• ABOUT THIS EXERCISE
Scan the records below for the word "decide". Copy each line where it appears.

• LISTED RECORDS
/-- The valid records of a job. -/
def validRecords (q : Plane) (d : List Word) (s : State) : List (List Word) := (jobRecords q d s).filter (recordOk d)

/-- The records of a ring job have been overwritten (R186). -/
def overrun (q : Plane) (d : List Word) (s : State) : Bool :=
  match dRing d, obsRing q s with
  | true, some (_, n) => decide (n < (s.get q R.EST_OBS_WR F.EST_OBS_WR_COUNT + 2 ^ 32 - (nth d 5 0).toNat % 2 ^ 32) % 2 ^ 32)
  | _, _ => false

/-- A free point (R182). -/
def pointFree (q : Plane) (d : List Word) (i : Nat) (s : State) : Bool := bitsAt (s.sw q ((nth d 3 0).toNat + 8 * i + 6)) 0 1 == 1

/-- A free point with fewer than 2 valid records from distinct sensors is weak, and held (R188). -/
def pointWeak (recs : List (List Word)) (i : Nat) : Bool :=
  decide (((recs.filter (fun r => bitsAt (nth r 0 0) 7 13 == i)).map (fun r => bitsAt (nth r 0 0) 25 7)).dedup.length < 2)

/-- The range of store words lies in the replicated segments (R177). -/
def inSegments (q : Plane) (a n : Nat) (s : State) : Bool := n == 0 || wholeRepl q a n s

/-- The words of a result record (R190). -/
def resultLen (ncol npt : Nat) : Nat := 17 + ncol + 3 * npt

/-- The reason for which LOADING refuses a job: the first failing check of R177; 0 where all pass. -/
def loadCheck (q : Plane) (a : Nat) (d ws : List Word) (s : State) : Nat :=
  let kind := bitsAt (nth d 0 0) 16 4
  let lo := 0x280000
  let inEst := fun (b n : Nat) => decide (lo ≤ b) && decide (b + n ≤ absentBase)
  let ncol := hNcol ws
  let tab := (nth d 2 0).toNat
  let entryOk := fun i =>
    let w0 := s.sw q (tab + 6 * i)
    let ok := fun (t : Nat) => decide (t < lo) || t == absentBase
    bitsAt w0 34 2 != 3 && ok (bitsAt w0 0 22) && ok (bitsAt (s.sw q (tab + 6 * i + 1)) 0 22)
  if bitsAt (nth d 19 0) 0 32 ≠ crc32 (d.take 19) then 1
  else if bitsAt (nth d 0 0) 28 8 ≠ 2 ∨ bitsAt (nth d 0 0) 20 8 ≠ 1 ∨ (kind ≠ 1 ∧ kind ≠ 2) then 2
  else if !containerCrcOk ws ∨ bitsAt (hw ws 0) 24 12 ≠ 0x7E5 ∨ bitsAt (hw ws 0) 16 8 ≠ 1 ∨ hKind ws ≠ 3 then 3
  else if 1200 < (hw ws 10).toNat ∨ !inEst (secAddr ws sPROGRAM) (max (3 * hOps ws) (secWords ws sPROGRAM).length)
    ∨ ((prickSec ws sCONST).isSome ∧ !inEst (secAddr ws sCONST) (secWords ws sCONST).length) then 4
  else if ncol < 1 ∨ 1024 < ncol ∨ 8192 < dNpt d ∨ hNrow ws < dNpt d ∨ dNobs d < 1 ∨ 262144 < dNobs d then 5
  else if !(List.range ncol).all entryOk then 6
  else if !inSegments q a 20 s ∨ !inSegments q tab (6 * ncol) s ∨ !inSegments q (nth d 3 0).toNat (8 * dNpt d) s
    ∨ (!dRing d ∧ !inSegments q (nth d 5 0).toNat (24 * dNobs d) s) ∨ !inSegments q (nth d 7 0).toNat (resultLen ncol (dNpt d)) s then 7
  else 0

/-- EST_LAST after a job: STATUS, CHECK and REASON with the tag. -/
def putLast (q : Plane) (status check reason : Nat) (d : List Word) (s : State) : State :=
  s.wr q R.EST_LAST (F.EST_LAST_STATUS.set (F.EST_LAST_CHECK.set (F.EST_LAST_REASON.set (F.EST_LAST_TAG.set 0 (bitsAt (nth d 0 0) 0 16)) reason) check) status)

/-- The head of a result record, words R0 to R15, for `ncol` parameters and `npt` points that follow it (R190). -/
def resultHead (q : Plane) (d : List Word) (status check fail : Nat) (trace : Word) (ncol npt : Nat) (s : State) : List Word :=
  let e := s.est q
  [wordN (3 * 2 ^ 28 + 2 ^ 20 + status * 2 ^ 16 + bitsAt (nth d 0 0) 0 16),
    wordN (check * 2 ^ 32 + fail * 2 ^ 22 + s.get q R.EST_JOB F.EST_JOB_ACCEPTED * 2 ^ 8 + s.get q R.EST_JOB F.EST_JOB_ITER),
    lo72 e.f0, hi72 e.f0, lo72 e.f, hi72 e.f, trace, wordN e.used, wordN e.rejected, wordN e.weak, nth d 2 0,
    wordN (npt * 2 ^ 11 + ncol), nth d 15 0, nth d 16 0, nth d 17 0, nth d 18 0]

/-- The whole result record goes to the result area (R190). DEDUCED, log 66. -/
def writeResult (q : Plane) (status check fail : Nat) (trace : Word) (s : State) : State :=
  match (s.est q).job with
  | none => s
  | some d =>
    let e := s.est q
    let body := resultHead q d status check fail trace e.theta.length (e.points.length / 3) s ++ e.theta ++ e.points
    s.sputs q (nth d 7 0).toNat (body ++ [wordN (crc32 body)])

/-- The job leaves the sequencer, and its Pricking the array, which a waiting motion job takes (R140). -/
def dropJob (q : Plane) (s : State) : State :=
  let s1 := s.setEst q { s.est q with job := none }
  freeArray q ((s1.setArr q { s1.arr q with est := none, estPc := 0 }).put q R.EST_JOB F.EST_JOB_STATE 0)

/-- A job ends without CHECKING: ABORTED, NO_DATA or OVERRUN, with its result record (R176, R189, R190). DEDUCED, log 66. -/
def endJob (q : Plane) (status : Nat) (s : State) : State :=
  match (s.est q).job with
  | none => s
  | some d => raiseE q 0 (dropJob q (putLast q status 4 0 d (writeResult q status 4 0 0 s)))

/-- A parameter's nominal value (R181). -/
def nominal (q : Plane) (table i : Nat) (s : State) : Word := s.sw q (table + 6 * i + 2)

/-- The value in force of parameter `i`, with its nominal value from a parameter table (R193, R195). DEDUCED, log 67. -/
def inForce (q : Plane) (table : Word) (i : Nat) (s : State) : Word :=
  let b := (s.est q).base
  if (s.est q).applied && decide (i < bitsAt (s.sw q (b + 4107)) 0 11) then s.sw q (b + i) else nominal q table.toNat i s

• FINAL ANSWER
  | true, some (_, n) => decide (n < (s.get q R.EST_OBS_WR F.EST_OBS_WR_COUNT + 2 ^ 32 - (nth d 5 0).toNat % 2 ^ 32) % 2 ^ 32)
  decide (((recs.filter (fun r => bitsAt (nth r 0 0) 7 13 == i)).map (fun r => bitsAt (nth r 0 0) 25 7)).dedup.length < 2)
  let inEst := fun (b n : Nat) => decide (lo ≤ b) && decide (b + n ≤ absentBase)
    let ok := fun (t : Nat) => decide (t < lo) || t == absentBase
  if (s.est q).applied && decide (i < bitsAt (s.sw q (b + 4107)) 0 11) then s.sw q (b + i) else nominal q table.toNat i s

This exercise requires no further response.